Problem requirements:
When the line containing "theorem test_decode_tick : decoded" appears in the entries below, begin printing there and stop after the line containing "decoded cfgT (.seq2 0b11"; print each of those lines exactly and no other line.
Record set below:
-- ==== Sys2Proof/Tests/Slice0.lean ====
section
/-! SUPPORT. The model's own tests: the well-formedness checks each refuse an ill-formed term, the words of `30_encoding.md`
decode to their operations, the vectors of `95_test_vectors.md` come out, each operation takes one step, and the hypotheses of
every obligation are met. Frames are written out from the layout table of R92, header bytes from byte 151 down; checksums are
those of the vectors, or computed by hand from R131. The configuration is CFG-T of `95_test_vectors.md` section 1. -/

set_option maxRecDepth 100000

namespace Sys2Proof.Tests

open Sys2Proof.Machine

/-- CFG-T. -/
def cfgT : Config := { bootConfig with
  serviceOfApid := [⟨0x13, .hk⟩, ⟨0x16, .mem⟩, ⟨0x19, .time⟩, ⟨0x45, .sched⟩, ⟨0x46, .fdir⟩]
  expectedApid := ⟨0x13, 0x16, 0x19, 0x45⟩
  codes := ⟨0xE1, 0xE2, 0xE3, 0xE4⟩
  tcAck := 9
  twoPhase := (List.range 128).map fun i => BitVec.ofNat 8 (128 + i)
  tickPeriod := 1 }

/-- CFG-T with a whitelist that admits one more pair for every service type. -/
def cfgWide : Config := { cfgT with
  subtypeWl := [⟨1, [3]⟩, ⟨3, [11]⟩, ⟨5, [0, 5]⟩, ⟨6, [7]⟩, ⟨9, [3]⟩, ⟨69, [5]⟩] }

/-- CFG-T with every field but the length elsewhere in the header bytes, three of them across two bytes, the checksum bytes
swapped, other time widths. -/
def cfgOdd : Config := { cfgT with
  layout := {
    version := ⟨151, 1⟩, pktType := ⟨151, 7⟩, secHdrFlag := ⟨151, 4⟩, apid := ⟨140, 5⟩, seqFlags := ⟨148, 2⟩,
    seqCount := ⟨149, 0⟩, ccsdsFlag := ⟨148, 4⟩, pktVersion := ⟨148, 5⟩, ack := ⟨147, 6⟩, serviceType := ⟨143, 0⟩,
    serviceSubType := ⟨144, 0⟩, srcDstId := ⟨145, 0⟩, subCounter := ⟨150, 0⟩, tswHigh := ⟨139, 0⟩, tswLow := ⟨141, 5⟩ }
  tsWidths := ⟨2, 3, 5, 6⟩
  cksHiIndex := 0 }

/-- CFG-T with two services, one of them not among the five names of the default, an address of two bytes and 12 bits, other
feeds, narrow local-time registers, and a broadcast on request only. -/
def cfgFew : Config := { cfgT with
  services := [.other 7, .mem]
  serviceOfApid := [⟨0x16, .mem⟩, ⟨0x77, .other 7⟩]
  memFields := ⟨0, [2, 1], 12⟩
  fragSlice := [1, 0]
  reasmFeed := [⟨6, 10, .schedReport⟩, ⟨69, 5, .memDump⟩, ⟨6, 7, .memDump⟩]
  ltWidths := ⟨4, 4, 4, 4⟩
  bcastPolicy := ⟨false, true⟩ }

/-- `cfgFew` with the widened whitelist. -/
def cfgFewWide : Config := { cfgFew with subtypeWl := cfgWide.subtypeWl }

/-- The reset state with a configuration. -/
def start (c : Config) : State := State.resetWith c

/-- The reset state with CFG-T. -/
def s0 : State := start cfgT

/-- A payload of zeros but for the listed bytes. -/
def payloadOf (l : List (Nat × Byte)) : Bytes := (List.range 137).map fun i => (l.lookup i).getD 0

/-- A frame: checksum `(F[1] << 8) | F[0]`, header bytes from 151 down to 139, payload bytes. -/
def frameW (ck : Word16) (hdr : List Byte) (pl : List (Nat × Byte)) : Bytes :=
  [loByte ck, hiByte ck] ++ payloadOf pl ++ hdr.reverse

/-- The telemetry header of R114's defaults, as bytes 151 to 139. -/
def tmHdr (apid svc sub : Byte) : List Byte := [0x28, apid, 0xC0, 0, 0, 0x97, 0x90, svc, sub, 0, 0, 0, 0]

/-- The packet of a frame with that header. -/
def pktT (apid svc sub : Byte) (ck : Word16) (pl : List (Nat × Byte)) : Packet where
  version := 1
  pktType := 0
  secHdrFlag := 1
  apid := apid
  seqFlags := 3
  seqCount := 0
  length := 151
  ccsdsFlag := 1
  pktVersion := 1
  ack := 0
  serviceType := svc
  serviceSubType := sub
  srcDstId := 0
  subCounter := 0
  ts := ⟨0, 0, 0, 0⟩
  payload := payloadOf pl
  recvChecksum := ck
  calcChecksum := ck

/-- A value of the next state, if there is one. -/
def onNext {α : Type} (r : Result) (f : State → α) : Option α :=
  match r with
  | .next t => some (f t)
  | .fault _ => none
  | .refused _ => none

/-- The refusal of an outcome, if it is one. -/
def refusal (r : Result) : Option Refusal :=
  match r with
  | .next _ => none
  | .fault _ => none
  | .refused e => some e

/-- The indices of the bytes of a list that are not zero, with the bytes. -/
def nonZero (E : Bytes) : List (Nat × Byte) :=
  ((List.range E.length).map fun i => (i, byteAt E i)).filter fun x => x.2 != 0

/-- The operation a request decodes to. -/
def decoded (c : Config) (w : Words) : Option Instr := (decode c w).toOption

/-! ### Well-formedness -/

/-- The header of the largest values, V24. -/
def maxHeader : Header where
  version := 7
  pktType := 1
  secHdrFlag := 1
  apid := 255
  seqFlags := 3
  seqCount := 255
  length := 255
  ccsdsFlag := 1
  pktVersion := 7
  ack := 15
  serviceType := 255
  serviceSubType := 255
  srcDstId := 255
  subCounter := 255
  ts := ⟨15, 15, 15, 15⟩

theorem test_wf_header_largest : maxHeader.wf cfgT = true := by decide

/-- One header for each field, with that field one above its largest value. -/
def badHeaders : List Header :=
  [{ maxHeader with version := 8 }, { maxHeader with pktType := 2 }, { maxHeader with secHdrFlag := 2 },
   { maxHeader with apid := 256 }, { maxHeader with seqFlags := 4 }, { maxHeader with seqCount := 256 },
   { maxHeader with length := 256 }, { maxHeader with ccsdsFlag := 2 }, { maxHeader with pktVersion := 8 },
   { maxHeader with ack := 16 }, { maxHeader with serviceType := 256 }, { maxHeader with serviceSubType := 256 },
   { maxHeader with srcDstId := 256 }, { maxHeader with subCounter := 256 }, { maxHeader with ts := ⟨16, 0, 0, 0⟩ },
   { maxHeader with ts := ⟨0, 16, 0, 0⟩ }, { maxHeader with ts := ⟨0, 0, 16, 0⟩ }, { maxHeader with ts := ⟨0, 0, 0, 16⟩ }]

theorem test_wf_header_refuses : badHeaders.all (fun h => !h.wf cfgT) = true := by decide

/-- The packet of V20. -/
def pkt25 : Packet := pktT 0x13 3 25 0x0C40 []

theorem test_wf_dispatch : (Instr.hk25 pkt25).wf cfgT = true := by decide

theorem test_wf_refuses_other_selector : (Instr.hk26 pkt25).wf cfgT = false := by decide

theorem test_wf_refuses_short_payload :
    (Instr.verify { pkt25 with payload := List.replicate 136 0 }).wf cfgT = false := by decide

theorem test_wf_refuses_wide_timestamp : (Instr.verify { pkt25 with ts := ⟨0, 16, 0, 0⟩ }).wf cfgT = false := by decide

theorem test_wf_refuses_foreign_checksum : (Instr.hk25 { pkt25 with calcChecksum := 0x0C41 }).wf cfgT = false := by decide

theorem test_wf_fragment :
    (Instr.seqFirst .memDump 0 (List.replicate 137 0) zeroPacket).wf cfgT = true ∧
    (Instr.seqFirst .memDump 0 (List.replicate 136 0) zeroPacket).wf cfgT = false ∧
    (Instr.seqLast .memDump 0 (List.replicate 137 0) { zeroPacket with payload := [] }).wf cfgT = false := by decide

theorem test_wf_config : cfgT.wf = true ∧ cfgWide.wf = true ∧ cfgOdd.wf = true ∧ cfgFewWide.wf = true := by decide

theorem test_wf_config_refuses_overlap :
    ({ cfgT with layout := { defaultLayout with ack := ⟨145, 1⟩ } } : Config).wf = false := by decide

/-- A layout that puts the sub-counter partly on byte 146, the byte of the length. -/
def layoutOnLength : Layout :=
  { defaultLayout with subCounter := ⟨145, 1⟩, pktVersion := ⟨141, 4⟩, ccsdsFlag := ⟨141, 7⟩, ack := ⟨141, 0⟩ }

theorem test_wf_config_refuses_a_field_on_the_length : ({ cfgT with layout := layoutOnLength } : Config).wf = false := by
  decide

theorem test_wf_config_refuses_place_outside_header :
    ({ cfgT with layout := { defaultLayout with apid := ⟨138, 0⟩ } } : Config).wf = false ∧
    ({ cfgT with layout := { defaultLayout with apid := ⟨152, 0⟩ } } : Config).wf = false ∧
    ({ cfgT with layout := { defaultLayout with version := ⟨151, 6⟩ } } : Config).wf = false := by decide

theorem test_wf_config_refuses_time_widths : ({ cfgT with tsWidths := ⟨4, 4, 4, 5⟩ } : Config).wf = false := by decide

theorem test_wf_config_refuses_double_service :
    ({ cfgT with services := [.hk, .mem, .hk, .time, .sched, .fdir] } : Config).wf = false := by decide

theorem test_wf_config_refuses_stranger :
    ({ cfgT with services := [.hk, .mem, .time, .sched] } : Config).wf = false := by decide

theorem test_wf_config_refuses_missing_whitelist_row :
    ({ cfgT with subtypeWl := defaultWhitelist.drop 1 } : Config).wf = false := by decide

/-! ### Decoding: one written-out word for every operation -/

theorem test_decode_tcvAccOk :
    decoded cfgT (.frame152 (frameW 0x513D [0x28, 0x2A, 0xC0, 0x00, 0x00, 0x97, 0x90, 0x01, 0x01, 0x00, 0x00, 0x00, 0x00] [])) =
      some (.tcvAccOk (pktT 0x2A 1 1 0x513D [])) := by decide

theorem test_decode_tcvAccFail :
    decoded cfgT (.frame152 (frameW 0x5A3E [0x28, 0x2A, 0xC0, 0x00, 0x00, 0x97, 0x90, 0x01, 0x02, 0x00, 0x00, 0x00, 0x00] [])) =
      some (.tcvAccFail (pktT 0x2A 1 2 0x5A3E [])) := by decide

theorem test_decode_tcvExeOk :
    decoded cfgT (.frame152 (frameW 0x8743 [0x28, 0x2A, 0xC0, 0x00, 0x00, 0x97, 0x90, 0x01, 0x07, 0x00, 0x00, 0x00, 0x00] [])) =
      some (.tcvExeOk (pktT 0x2A 1 7 0x8743 [])) := by decide

theorem test_decode_tcvExeFail :
    decoded cfgT (.frame152 (frameW 0x9044 [0x28, 0x2A, 0xC0, 0x00, 0x00, 0x97, 0x90, 0x01, 0x08, 0x00, 0x00, 0x00, 0x00] [])) =
      some (.tcvExeFail (pktT 0x2A 1 8 0x9044 [])) := by decide

theorem test_decode_hk10 :
    decoded cfgT (.frame152 (frameW 0x8431 [0x28, 0x13, 0xC0, 0x00, 0x00, 0x97, 0x90, 0x03, 0x0A, 0x00, 0x00, 0x00, 0x00] [])) =
      some (.hk10 (pktT 0x13 3 10 0x8431 [])) := by decide

theorem test_decode_hk12 :
    decoded cfgT (.frame152 (frameW 0x9633 [0x28, 0x13, 0xC0, 0x00, 0x00, 0x97, 0x90, 0x03, 0x0C, 0x00, 0x00, 0x00, 0x00] [])) =
      some (.hk12 (pktT 0x13 3 12 0x9633 [])) := by decide

theorem test_decode_hk25 :
    decoded cfgT (.frame152 (frameW 0x0C40 [0x28, 0x13, 0xC0, 0x00, 0x00, 0x97, 0x90, 0x03, 0x19, 0x00, 0x00, 0x00, 0x00] [])) =
      some (.hk25 (pktT 0x13 3 25 0x0C40 [])) := by decide

theorem test_decode_hk26 :
    decoded cfgT (.frame152 (frameW 0x1541 [0x28, 0x13, 0xC0, 0x00, 0x00, 0x97, 0x90, 0x03, 0x1A, 0x00, 0x00, 0x00, 0x00] [])) =
      some (.hk26 (pktT 0x13 3 26 0x1541 [])) := by decide

theorem test_decode_evt1 :
    decoded cfgT (.frame152 (frameW 0x5F38 [0x28, 0x21, 0xC0, 0x00, 0x00, 0x97, 0x90, 0x05, 0x01, 0x00, 0x00, 0x00, 0x00] [])) =
      some (.evt1 (pktT 0x21 5 1 0x5F38 [])) := by decide

theorem test_decode_evt2 :
    decoded cfgT (.frame152 (frameW 0x6839 [0x28, 0x21, 0xC0, 0x00, 0x00, 0x97, 0x90, 0x05, 0x02, 0x00, 0x00, 0x00, 0x00] [])) =
      some (.evt2 (pktT 0x21 5 2 0x6839 [])) := by decide

theorem test_decode_evt3 :
    decoded cfgT (.frame152 (frameW 0x713A [0x28, 0x21, 0xC0, 0x00, 0x00, 0x97, 0x90, 0x05, 0x03, 0x00, 0x00, 0x00, 0x00] [])) =
      some (.evt3 (pktT 0x21 5 3 0x713A [])) := by decide

theorem test_decode_evt4 :
    decoded cfgT (.frame152 (frameW 0x7A3B [0x28, 0x21, 0xC0, 0x00, 0x00, 0x97, 0x90, 0x05, 0x04, 0x00, 0x00, 0x00, 0x00] [])) =
      some (.evt4 (pktT 0x21 5 4 0x7A3B [])) := by decide

theorem test_decode_mem6 :
    decoded cfgT (.frame152 (frameW 0x7E33 [0x28, 0x16, 0xC0, 0x00, 0x00, 0x97, 0x90, 0x06, 0x06, 0x00, 0x00, 0x00, 0x00] [])) =
      some (.mem6 (pktT 0x16 6 6 0x7E33 [])) := by decide

theorem test_decode_mem10 :
    decoded cfgT (.frame152 (frameW 0xA237 [0x28, 0x16, 0xC0, 0x00, 0x00, 0x97, 0x90, 0x06, 0x0A, 0x00, 0x00, 0x00, 0x00] [])) =
      some (.mem10 (pktT 0x16 6 10 0xA237 [])) := by decide

theorem test_decode_time2 :
    decoded cfgT (.frame152 (frameW 0x7835 [0x28, 0x19, 0xC0, 0x00, 0x00, 0x97, 0x90, 0x09, 0x02, 0x00, 0x00, 0x00, 0x00] [])) =
      some (.time2 (pktT 0x19 9 2 0x7835 [])) := by decide

theorem test_decode_sched4 :
    decoded cfgT (.frame152 (frameW 0xC49F [0x28, 0x45, 0xC0, 0x00, 0x00, 0x97, 0x90, 0x45, 0x04, 0x00, 0x00, 0x00, 0x00] [])) =
      some (.sched4 (pktT 0x45 69 4 0xC49F [])) := by decide

theorem test_decode_fdirFwd :
    decoded cfgT (.frame152 (frameW 0xAA9D [0x28, 0x46, 0xC0, 0x00, 0x00, 0x97, 0x90, 0x46, 0xFF, 0x00, 0x00, 0x00, 0x00] [])) =
      some (.fdirFwd (pktT 0x46 70 255 0xAA9D [])) := by decide

theorem test_decode_fletcher16 :
    decoded cfgT (.port 0x01 [.bytes [1, 2, 3], .num 1, .num 2]) = some (.fletcher16 [1, 2, 3] 1 2) := by decide

theorem test_decode_encode :
    decoded cfgT (.port 0x02 [.header maxHeader, .bytes [7]]) = some (.encode maxHeader [7]) := by decide

theorem test_decode_decode : decoded cfgT (.port 0x03 [.bytes [1, 2, 3]]) = some (.decode [1, 2, 3]) := by decide

theorem test_decode_verify : decoded cfgT (.port 0x04 [.packet pkt25]) = some (.verify pkt25) := by decide

theorem test_decode_rx : decoded cfgT (.port 0x10 [.bytes [1, 2, 3]]) = some (.rx [1, 2, 3]) := by decide

theorem test_decode_tc :
    decoded cfgT (.port 0x11 [.num 0x16, .num 0x2A, .num 6, .num 2, .num 5, .num 1, .bytes [0xDE, 0xAD, 0xBE]]) =
      some (.tc 0x16 0x2A 6 2 5 1 [0xDE, 0xAD, 0xBE]) := by decide

theorem test_decode_ltSet :
    decoded cfgT (.port 0x12 [.num 3, .num 4, .num 5, .num 6]) = some (.ltSet 3 4 5 6) := by decide

theorem test_decode_bcast : decoded cfgT (.port 0x13 []) = some .bcast := by decide

theorem test_decode_await :
    decoded cfgT (.port 0x20 [.service .mem, .num 5, .num 0x82]) = some (.await .mem 5 0x82) := by decide

theorem test_decode_tick : decoded cfgT (.port 0x21 []) = some .tick := by decide

/-- The plain fragment of the sequence tests: 137 bytes. -/
def frag (b : Byte) : Bytes := List.replicate 137 b

theorem test_decode_seqCont :
    decoded cfgT (.seq2 0b00 [.reasm .memDump, .num 11, .bytes (frag 1), .packet pkt25]) =
      some (.seqCont .memDump 11 (frag 1) pkt25) := by decide

theorem test_decode_seqFirst :
    decoded cfgT (.seq2 0b01 [.reasm .memDump, .num 10, .bytes (frag 1), .packet pkt25]) =
      some (.seqFirst .memDump 10 (frag 1) pkt25) := by decide

theorem test_decode_seqLast :
    decoded cfgT (.seq2 0b10 [.reasm .schedReport, .num 13, .bytes (frag 1), .packet pkt25]) =
      some (.seqLast .schedReport 13 (frag 1) pkt25) := by decide

theorem test_decode_seqStandalone :
    decoded cfgT (.seq2 0b11 [.reasm .schedReport, .num 255, .bytes (frag 1), .packet pkt25]) =
      some (.seqStandalone .schedReport 255 (frag 1) pkt25) := by decide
End of Record set.
Task answer:
theorem test_decode_tick : decoded cfgT (.port 0x21 []) = some .tick := by decide

/-- The plain fragment of the sequence tests: 137 bytes. -/
def frag (b : Byte) : Bytes := List.replicate 137 b

theorem test_decode_seqCont :
    decoded cfgT (.seq2 0b00 [.reasm .memDump, .num 11, .bytes (frag 1), .packet pkt25]) =
      some (.seqCont .memDump 11 (frag 1) pkt25) := by decide

theorem test_decode_seqFirst :
    decoded cfgT (.seq2 0b01 [.reasm .memDump, .num 10, .bytes (frag 1), .packet pkt25]) =
      some (.seqFirst .memDump 10 (frag 1) pkt25) := by decide

theorem test_decode_seqLast :
    decoded cfgT (.seq2 0b10 [.reasm .schedReport, .num 13, .bytes (frag 1), .packet pkt25]) =
      some (.seqLast .schedReport 13 (frag 1) pkt25) := by decide

theorem test_decode_seqStandalone :
    decoded cfgT (.seq2 0b11 [.reasm .schedReport, .num 255, .bytes (frag 1), .packet pkt25]) =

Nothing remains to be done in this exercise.